Resistance Is Futile

Insulin resistance is when your body produces insulin, but the cells in your body have become resistant to that insulin and are unable to use it effectively. Insulin resistance may be part of the metabolic syndrome, has been associated with higher risk of developing heart disease, and precedes the development of type 2 diabetes. My symptoms include lethargy, hunger, and brain fog. These symptoms can easily be written off as a reaction to stress, which is pretty much what I did.  

Diseases or conditions associated with insulin resistance include:
  • Obesity
  • Type 2 diabetes
  • High blood pressure
  • Abnormal cholesterol levels
  • Heart disease
  • Polycystic ovary syndrome

Because insulin is one of the major hormones, it’s impossible for your body to balance its minor hormones (for example, estrogen, progesterone and testosterone) until your insulin metabolism is balanced first. 

Friday, August 15, 2014

Critical Mass


Try as hard as I might, I couldn't find a body positive  image that conveyed the message that I am looking for. I found this one, but it objectifies a woman's body, she is essentially a tree. It's kinda cool, but not what I am looking for. I found other images with the standard tropes of large, curvy ladies eating ice cream and slim, muscular ladies working out. Bleck! How can I talk about such a weighty issue without proper illustrations to inspire and guide me?

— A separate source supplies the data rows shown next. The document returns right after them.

theorem canon_barAdvance {kw kt kr ks km kp kv xb xl xm xh xn xc} {s : Chip} {n : Nat} (h_s : s.Canon kw kt kr ks km
    kp kv ⟨xb, none, xl, xm, xh, xn, xc⟩) : (barAdvance s n).Canon kw kt kr ks km kp kv ⟨xb, none, xl, xm, xh, xn, xc⟩
    := by
  unfold barAdvance
  try dsimp only
  repeat' first
    | with_reducible assumption
    | with_reducible apply canon_satisfy
    | with_reducible apply canon_barSet
    | with_reducible apply canon_foldl
    | with_reducible apply canon_foldl_fst
    | with_reducible apply canon_foldl_rd
    | with_reducible apply canon_foldl_rd_fst
    | with_reducible apply canon_foldl_x
    | with_reducible apply canon_foldl_run_fst
    | with_reducible apply canon_ite
    | with_reducible apply canon_ite_s
    | with_reducible apply canon_ite_fst
    | with_reducible apply canon_ite_fst_s
    | simp only [canon_mk_iff]
    | split
    | intro _

theorem canon_barArrive {kw kt kr ks km kp kv xb xl xm xh xn xc} {s : Chip} {n : Nat} {target : Nat} (h_s : s.Canon kw
    kt kr ks km kp kv ⟨xb, none, xl, xm, xh, xn, xc⟩) : (barArrive s n target).Canon kw kt kr ks km kp kv ⟨xb, none,
    xl, xm, xh, xn, xc⟩ := by
  unfold barArrive
  try dsimp only
  repeat' first
    | with_reducible assumption
    | with_reducible apply canon_barSet
    | with_reducible apply canon_barAdvance
    | with_reducible apply canon_ite
    | with_reducible apply canon_ite_s
    | with_reducible apply canon_ite_fst
    | with_reducible apply canon_ite_fst_s
    | simp only [canon_mk_iff]
    | split
    | intro _

theorem canon_barWait {kw kt kr ks km kp kv xb xl xm xh xn xc} {s : Chip} {o : Origin} {b : Body} {n : Nat} {g : Nat}
    {wait : Bool} (h_s : s.Canon kw kt kr ks km kp kv ⟨xb, none, xl, xm, xh, xn, xc⟩) : (barWait s o b n g wait).Canon
    kw kt kr ks km kp kv ⟨xb, none, xl, xm, xh, xn, xc⟩ := by
  unfold barWait
  try dsimp only
  repeat' first
    | with_reducible assumption
    | with_reducible apply canon_charge
    | with_reducible apply canon_syncDone
    | with_reducible apply canon_addWait
    | with_reducible apply canon_ite
    | with_reducible apply canon_ite_s
    | with_reducible apply canon_ite_fst
    | with_reducible apply canon_ite_fst_s
    | simp only [canon_mk_iff]
    | split
    | intro _

theorem canon_barMeet {kw kt kr ks kp kv xn xc} {s : Chip} {o : Origin} {b : Body} (h_s : s.Canon kw kt kr ks none kp
    kv ⟨none, none, none, none, none, xn, xc⟩) : (barMeet s o b).Canon kw kt kr ks none kp kv ⟨none, none, none, none,
    none, xn, xc⟩ := by
  unfold barMeet
  try dsimp only
  repeat' first
    | with_reducible assumption
    | with_reducible apply canon_faultQueue
    | with_reducible apply canon_syncDone
    | with_reducible apply canon_barArrive
    | with_reducible apply canon_barWait
    | with_reducible apply canon_ite
    | with_reducible apply canon_ite_s
    | with_reducible apply canon_ite_fst
    | with_reducible apply canon_ite_fst_s
    | simp only [canon_mk_iff]
    | split
    | intro _

theorem canon_barrier {kw kt kr ks kp kv xn xc} {s : Chip} {o : Origin} {b : Body} (h_s : s.Canon kw kt kr ks none kp
    kv ⟨none, none, none, none, none, xn, xc⟩) : (barrier s o b).Canon kw kt kr ks none kp kv ⟨none, none, none, none,
    none, xn, xc⟩ := by
  unfold barrier
  try dsimp only
  repeat' first
    | with_reducible assumption
    | with_reducible apply canon_barWait
    | with_reducible apply canon_barMeet
    | with_reducible apply canon_ite
    | with_reducible apply canon_ite_s
    | with_reducible apply canon_ite_fst
    | with_reducible apply canon_ite_fst_s
    | simp only [canon_mk_iff]
    | split
    | intro _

Okay, well here goes: today's topic is weight. Managing weight, loosing weight, being okay with the weight we are is only a teeny portion of the discussion.

Just for today, let's say that we've made peace with our bodies, and we're simply focused on understanding the role weight plays as a symptom of PCOS.

Yeah, I think I can work with that.
Yes, extra weight on your frame for your height and age can cause all sorts of problems. With PCOS, I experienced a sudden weight gain that settled mostly around my belly and I wasn't able to lose it. Here's the kicker, I was eating healthy at the time. Color me confused. I continued to eat healthy until a series of unfortunate events, and then I went on a see food diet. You can imagine what that did to my waistline. The pending PCOS diagnosis makes changing my eating habits a must.

I'm not following any particular fad diet, nor am I overly concerned about getting into my "skinny size 8" jeans (which I turned over to Goodwill decades ago, but I digress). Fortunately for me, I work with ladies whose eating habits I simply emulate. Easy peasy. One lady eats a banana dipped in a mixed nut butter practically every morning. So yummy! Another lady brings to work salads with interesting and flavorful ingredients. With a little planning and just 5 minutes in the morning, I carry with me to work a salad concocted of greens, whole grains, goat cheese, and whatever protein we ate last night. I toss in a couple of extra pieces of fruit, and viola! I'm ready for the day.

Yet another lady at work orders soy lattes. The barista at the cafe (I know, we're so spoiled where I work!) let me taste the soy milk they stock. Yummy. Between listening to my friend order espresso floating in soy bliss and tasting said bliss, I quickly became a soy convert. That said, I'm trying not to over do the soy, so I've added Almond milk to the mix, too.

The worst news about this PCOS gig is the havoc dairy wrecks on my body. Essentially, the cheese that I crave beyond reason is off limits. Oh, just great! Happily, I'm a big fan of goat cheese, so now I just stock the fridge with variations on a theme of goat cheese. The awesomely cool thing is that both my son and husband are fans of goat cheese, and that makes it even more enjoyable. 'cuz you know, I'm not the family freak who can't eat the same things my family eats.

So there it is, my diet secret. Lean protein, lots of fresh fruits and vegetables, topped off with whole grains. Oh, and I pretty much got rid of anything white: potatoes, rice, and flour. Once the weather cools, I'm going to experiment with baking using Quinoa and Buckwheat flours.